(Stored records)
========================

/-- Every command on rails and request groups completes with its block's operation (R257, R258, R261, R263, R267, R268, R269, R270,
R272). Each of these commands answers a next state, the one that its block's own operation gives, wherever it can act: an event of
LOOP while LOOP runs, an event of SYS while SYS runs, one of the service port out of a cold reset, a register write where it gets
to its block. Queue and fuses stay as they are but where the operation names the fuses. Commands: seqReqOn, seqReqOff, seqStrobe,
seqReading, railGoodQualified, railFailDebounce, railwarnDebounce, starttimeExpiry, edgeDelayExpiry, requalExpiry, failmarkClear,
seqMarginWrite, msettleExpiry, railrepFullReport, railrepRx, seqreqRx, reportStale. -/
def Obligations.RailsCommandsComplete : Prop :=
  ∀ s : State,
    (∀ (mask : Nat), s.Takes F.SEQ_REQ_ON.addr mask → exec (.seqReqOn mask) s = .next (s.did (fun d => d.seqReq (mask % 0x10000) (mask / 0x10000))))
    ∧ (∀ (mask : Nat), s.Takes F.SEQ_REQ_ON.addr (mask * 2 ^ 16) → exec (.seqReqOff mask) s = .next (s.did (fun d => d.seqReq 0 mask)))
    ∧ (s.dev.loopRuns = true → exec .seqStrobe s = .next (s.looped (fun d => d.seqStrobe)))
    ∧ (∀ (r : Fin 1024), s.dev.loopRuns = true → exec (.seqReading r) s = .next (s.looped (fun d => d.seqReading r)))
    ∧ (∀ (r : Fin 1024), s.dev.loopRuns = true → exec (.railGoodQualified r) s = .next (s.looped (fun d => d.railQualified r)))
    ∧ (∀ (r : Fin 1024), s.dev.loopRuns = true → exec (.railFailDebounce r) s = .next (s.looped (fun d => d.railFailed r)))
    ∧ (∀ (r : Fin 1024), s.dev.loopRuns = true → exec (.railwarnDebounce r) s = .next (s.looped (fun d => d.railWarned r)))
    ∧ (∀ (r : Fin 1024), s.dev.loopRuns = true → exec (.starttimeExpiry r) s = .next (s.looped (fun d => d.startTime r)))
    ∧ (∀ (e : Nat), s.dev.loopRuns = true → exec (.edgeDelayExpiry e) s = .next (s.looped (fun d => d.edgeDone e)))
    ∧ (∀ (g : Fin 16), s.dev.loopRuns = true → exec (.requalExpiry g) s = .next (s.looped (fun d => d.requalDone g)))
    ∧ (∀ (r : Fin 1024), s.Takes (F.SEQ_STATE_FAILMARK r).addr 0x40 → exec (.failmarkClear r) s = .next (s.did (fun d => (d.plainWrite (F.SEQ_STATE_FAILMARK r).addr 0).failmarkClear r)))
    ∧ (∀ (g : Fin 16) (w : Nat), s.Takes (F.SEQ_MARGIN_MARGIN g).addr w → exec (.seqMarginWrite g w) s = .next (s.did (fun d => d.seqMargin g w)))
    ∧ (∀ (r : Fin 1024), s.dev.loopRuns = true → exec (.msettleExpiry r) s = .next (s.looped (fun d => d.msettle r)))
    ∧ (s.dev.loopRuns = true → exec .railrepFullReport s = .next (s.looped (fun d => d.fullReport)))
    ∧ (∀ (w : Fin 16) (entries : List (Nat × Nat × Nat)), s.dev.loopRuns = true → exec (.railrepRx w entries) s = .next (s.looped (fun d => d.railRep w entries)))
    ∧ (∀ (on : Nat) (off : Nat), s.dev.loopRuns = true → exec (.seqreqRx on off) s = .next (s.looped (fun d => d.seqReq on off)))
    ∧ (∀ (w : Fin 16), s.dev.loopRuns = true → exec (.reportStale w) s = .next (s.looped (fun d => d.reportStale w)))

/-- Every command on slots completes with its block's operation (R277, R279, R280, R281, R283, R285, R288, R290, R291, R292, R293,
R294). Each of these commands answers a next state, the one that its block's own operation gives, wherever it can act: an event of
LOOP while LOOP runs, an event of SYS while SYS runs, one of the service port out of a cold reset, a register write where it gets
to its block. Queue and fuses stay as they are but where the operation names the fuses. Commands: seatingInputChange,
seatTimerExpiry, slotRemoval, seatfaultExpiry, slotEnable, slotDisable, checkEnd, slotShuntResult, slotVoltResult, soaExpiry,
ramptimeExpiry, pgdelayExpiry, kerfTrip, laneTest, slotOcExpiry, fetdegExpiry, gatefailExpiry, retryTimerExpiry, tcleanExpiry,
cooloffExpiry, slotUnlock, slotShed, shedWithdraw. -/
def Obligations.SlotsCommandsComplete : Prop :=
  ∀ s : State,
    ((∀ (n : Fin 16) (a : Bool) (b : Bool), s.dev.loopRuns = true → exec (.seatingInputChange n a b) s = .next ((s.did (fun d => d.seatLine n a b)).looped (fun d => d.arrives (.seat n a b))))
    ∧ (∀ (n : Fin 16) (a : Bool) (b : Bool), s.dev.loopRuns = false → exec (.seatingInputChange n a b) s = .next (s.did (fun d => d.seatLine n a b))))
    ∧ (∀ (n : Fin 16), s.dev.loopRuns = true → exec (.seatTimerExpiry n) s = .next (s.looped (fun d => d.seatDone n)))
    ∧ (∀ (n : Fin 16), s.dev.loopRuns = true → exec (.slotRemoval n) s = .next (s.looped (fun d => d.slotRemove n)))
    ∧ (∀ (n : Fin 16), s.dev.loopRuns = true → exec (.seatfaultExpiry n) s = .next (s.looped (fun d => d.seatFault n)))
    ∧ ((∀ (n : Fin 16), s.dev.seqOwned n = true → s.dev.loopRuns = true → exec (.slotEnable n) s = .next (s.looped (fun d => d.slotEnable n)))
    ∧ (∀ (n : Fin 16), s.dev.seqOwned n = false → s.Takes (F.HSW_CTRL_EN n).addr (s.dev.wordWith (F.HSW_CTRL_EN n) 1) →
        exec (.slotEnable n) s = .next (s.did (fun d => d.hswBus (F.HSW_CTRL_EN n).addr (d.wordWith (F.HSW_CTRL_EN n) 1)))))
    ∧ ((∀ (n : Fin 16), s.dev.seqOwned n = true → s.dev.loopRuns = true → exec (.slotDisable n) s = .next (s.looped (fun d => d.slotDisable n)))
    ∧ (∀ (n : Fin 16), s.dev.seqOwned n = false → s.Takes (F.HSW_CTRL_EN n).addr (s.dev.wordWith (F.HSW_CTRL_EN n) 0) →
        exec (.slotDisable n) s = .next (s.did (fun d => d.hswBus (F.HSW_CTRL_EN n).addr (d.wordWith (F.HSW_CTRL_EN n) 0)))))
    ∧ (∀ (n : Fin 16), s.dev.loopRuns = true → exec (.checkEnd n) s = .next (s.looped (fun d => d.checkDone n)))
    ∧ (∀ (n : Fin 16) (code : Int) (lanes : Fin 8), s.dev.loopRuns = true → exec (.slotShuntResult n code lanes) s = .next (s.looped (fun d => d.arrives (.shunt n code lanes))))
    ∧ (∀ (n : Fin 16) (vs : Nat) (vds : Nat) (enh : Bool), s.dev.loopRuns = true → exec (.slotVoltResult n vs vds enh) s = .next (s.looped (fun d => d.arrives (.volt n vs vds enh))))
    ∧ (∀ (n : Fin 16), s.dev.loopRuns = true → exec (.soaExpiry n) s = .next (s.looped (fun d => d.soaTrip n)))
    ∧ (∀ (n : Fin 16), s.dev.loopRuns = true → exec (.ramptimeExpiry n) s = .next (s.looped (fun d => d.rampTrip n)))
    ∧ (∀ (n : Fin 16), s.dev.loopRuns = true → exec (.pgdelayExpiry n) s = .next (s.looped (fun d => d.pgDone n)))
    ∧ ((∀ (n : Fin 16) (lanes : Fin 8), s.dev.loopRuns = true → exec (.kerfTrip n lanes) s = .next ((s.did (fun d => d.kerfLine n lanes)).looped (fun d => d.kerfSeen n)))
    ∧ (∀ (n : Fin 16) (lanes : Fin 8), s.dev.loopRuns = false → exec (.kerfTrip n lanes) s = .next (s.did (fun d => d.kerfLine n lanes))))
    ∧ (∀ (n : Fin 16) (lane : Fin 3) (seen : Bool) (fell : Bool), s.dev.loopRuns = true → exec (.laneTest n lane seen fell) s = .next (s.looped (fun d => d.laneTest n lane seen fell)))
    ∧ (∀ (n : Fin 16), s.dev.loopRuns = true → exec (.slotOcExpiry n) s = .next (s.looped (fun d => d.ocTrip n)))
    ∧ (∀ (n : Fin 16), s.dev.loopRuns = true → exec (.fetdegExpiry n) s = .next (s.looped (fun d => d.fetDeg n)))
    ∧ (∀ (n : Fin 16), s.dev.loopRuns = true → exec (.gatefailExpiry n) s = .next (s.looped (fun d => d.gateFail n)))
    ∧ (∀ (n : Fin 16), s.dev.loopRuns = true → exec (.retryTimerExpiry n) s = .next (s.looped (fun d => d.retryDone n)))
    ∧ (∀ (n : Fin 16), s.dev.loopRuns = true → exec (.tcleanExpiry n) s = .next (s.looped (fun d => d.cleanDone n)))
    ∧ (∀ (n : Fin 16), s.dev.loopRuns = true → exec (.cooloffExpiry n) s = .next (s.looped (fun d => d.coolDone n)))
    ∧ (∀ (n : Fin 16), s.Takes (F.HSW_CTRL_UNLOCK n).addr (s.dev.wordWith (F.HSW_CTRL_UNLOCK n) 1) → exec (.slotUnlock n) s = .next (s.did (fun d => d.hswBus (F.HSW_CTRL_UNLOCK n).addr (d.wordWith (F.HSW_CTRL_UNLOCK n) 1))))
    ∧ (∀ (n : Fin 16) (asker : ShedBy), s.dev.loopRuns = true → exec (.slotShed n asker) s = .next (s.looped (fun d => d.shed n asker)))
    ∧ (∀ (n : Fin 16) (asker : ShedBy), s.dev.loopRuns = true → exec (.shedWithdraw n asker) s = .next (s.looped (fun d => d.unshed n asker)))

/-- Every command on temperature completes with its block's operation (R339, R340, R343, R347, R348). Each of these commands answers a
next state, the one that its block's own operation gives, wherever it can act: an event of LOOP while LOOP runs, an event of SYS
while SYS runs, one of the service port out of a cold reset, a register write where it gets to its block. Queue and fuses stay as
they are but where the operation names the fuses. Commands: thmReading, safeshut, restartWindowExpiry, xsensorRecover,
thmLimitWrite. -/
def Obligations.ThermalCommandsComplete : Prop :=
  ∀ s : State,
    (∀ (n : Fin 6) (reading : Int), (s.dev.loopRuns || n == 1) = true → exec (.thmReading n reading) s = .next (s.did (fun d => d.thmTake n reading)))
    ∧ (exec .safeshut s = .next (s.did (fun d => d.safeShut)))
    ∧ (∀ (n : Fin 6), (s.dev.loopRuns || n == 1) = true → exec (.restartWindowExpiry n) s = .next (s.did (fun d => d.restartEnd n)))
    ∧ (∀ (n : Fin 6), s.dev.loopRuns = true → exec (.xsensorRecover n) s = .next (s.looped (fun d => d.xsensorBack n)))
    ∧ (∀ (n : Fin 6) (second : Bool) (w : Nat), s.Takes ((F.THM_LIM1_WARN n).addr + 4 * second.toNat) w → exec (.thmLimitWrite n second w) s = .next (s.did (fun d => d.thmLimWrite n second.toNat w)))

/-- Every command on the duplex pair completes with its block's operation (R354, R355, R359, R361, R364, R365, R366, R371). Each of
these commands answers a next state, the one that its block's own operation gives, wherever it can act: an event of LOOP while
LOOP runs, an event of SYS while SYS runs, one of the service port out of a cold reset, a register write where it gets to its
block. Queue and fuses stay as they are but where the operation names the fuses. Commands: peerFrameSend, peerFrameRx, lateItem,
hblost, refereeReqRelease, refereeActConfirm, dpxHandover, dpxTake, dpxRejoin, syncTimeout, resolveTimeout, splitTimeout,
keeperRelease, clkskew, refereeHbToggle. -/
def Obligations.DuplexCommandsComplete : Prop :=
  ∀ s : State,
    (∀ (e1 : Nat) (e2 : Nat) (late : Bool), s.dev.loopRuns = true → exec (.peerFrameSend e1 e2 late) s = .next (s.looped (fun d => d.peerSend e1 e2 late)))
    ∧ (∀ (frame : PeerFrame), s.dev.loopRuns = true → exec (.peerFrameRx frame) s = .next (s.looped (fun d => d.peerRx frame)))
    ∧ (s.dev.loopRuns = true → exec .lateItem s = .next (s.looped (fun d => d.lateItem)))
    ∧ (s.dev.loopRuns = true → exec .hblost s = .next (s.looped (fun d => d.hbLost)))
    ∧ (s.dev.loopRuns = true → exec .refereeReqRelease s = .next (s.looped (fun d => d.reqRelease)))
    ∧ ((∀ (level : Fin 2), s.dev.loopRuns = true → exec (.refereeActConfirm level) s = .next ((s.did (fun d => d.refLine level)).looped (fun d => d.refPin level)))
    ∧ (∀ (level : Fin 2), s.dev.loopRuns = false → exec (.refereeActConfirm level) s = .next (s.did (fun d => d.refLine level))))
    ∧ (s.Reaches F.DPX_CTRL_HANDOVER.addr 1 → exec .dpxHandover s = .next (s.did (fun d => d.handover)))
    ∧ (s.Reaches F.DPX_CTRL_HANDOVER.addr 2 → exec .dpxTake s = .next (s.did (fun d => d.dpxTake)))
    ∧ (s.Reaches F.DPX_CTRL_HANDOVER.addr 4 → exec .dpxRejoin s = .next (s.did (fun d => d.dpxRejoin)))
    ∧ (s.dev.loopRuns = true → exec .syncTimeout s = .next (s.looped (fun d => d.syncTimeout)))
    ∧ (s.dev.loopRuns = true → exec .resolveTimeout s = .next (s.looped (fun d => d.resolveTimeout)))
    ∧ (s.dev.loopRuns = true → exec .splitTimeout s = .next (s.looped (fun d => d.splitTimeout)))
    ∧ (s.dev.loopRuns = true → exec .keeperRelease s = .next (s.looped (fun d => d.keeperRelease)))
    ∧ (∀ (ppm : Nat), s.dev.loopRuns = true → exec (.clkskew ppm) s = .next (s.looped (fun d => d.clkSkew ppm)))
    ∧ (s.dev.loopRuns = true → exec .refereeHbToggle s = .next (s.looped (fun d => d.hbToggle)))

========================

REQUIREMENT: Each line from the one that contains "d => d.dpxTake)))" through the end of the records must be repeated exactly. No other line belongs in the answer.

YOUR SOLUTION:
    ∧ (s.Reaches F.DPX_CTRL_HANDOVER.addr 2 → exec .dpxTake s = .next (s.did (fun d => d.dpxTake)))
    ∧ (s.Reaches F.DPX_CTRL_HANDOVER.addr 4 → exec .dpxRejoin s = .next (s.did (fun d => d.dpxRejoin)))
    ∧ (s.dev.loopRuns = true → exec .syncTimeout s = .next (s.looped (fun d => d.syncTimeout)))
    ∧ (s.dev.loopRuns = true → exec .resolveTimeout s = .next (s.looped (fun d => d.resolveTimeout)))
    ∧ (s.dev.loopRuns = true → exec .splitTimeout s = .next (s.looped (fun d => d.splitTimeout)))
    ∧ (s.dev.loopRuns = true → exec .keeperRelease s = .next (s.looped (fun d => d.keeperRelease)))
    ∧ (∀ (ppm : Nat), s.dev.loopRuns = true → exec (.clkskew ppm) s = .next (s.looped (fun d => d.clkSkew ppm)))
    ∧ (s.dev.loopRuns = true → exec .refereeHbToggle s = .next (s.looped (fun d => d.hbToggle)))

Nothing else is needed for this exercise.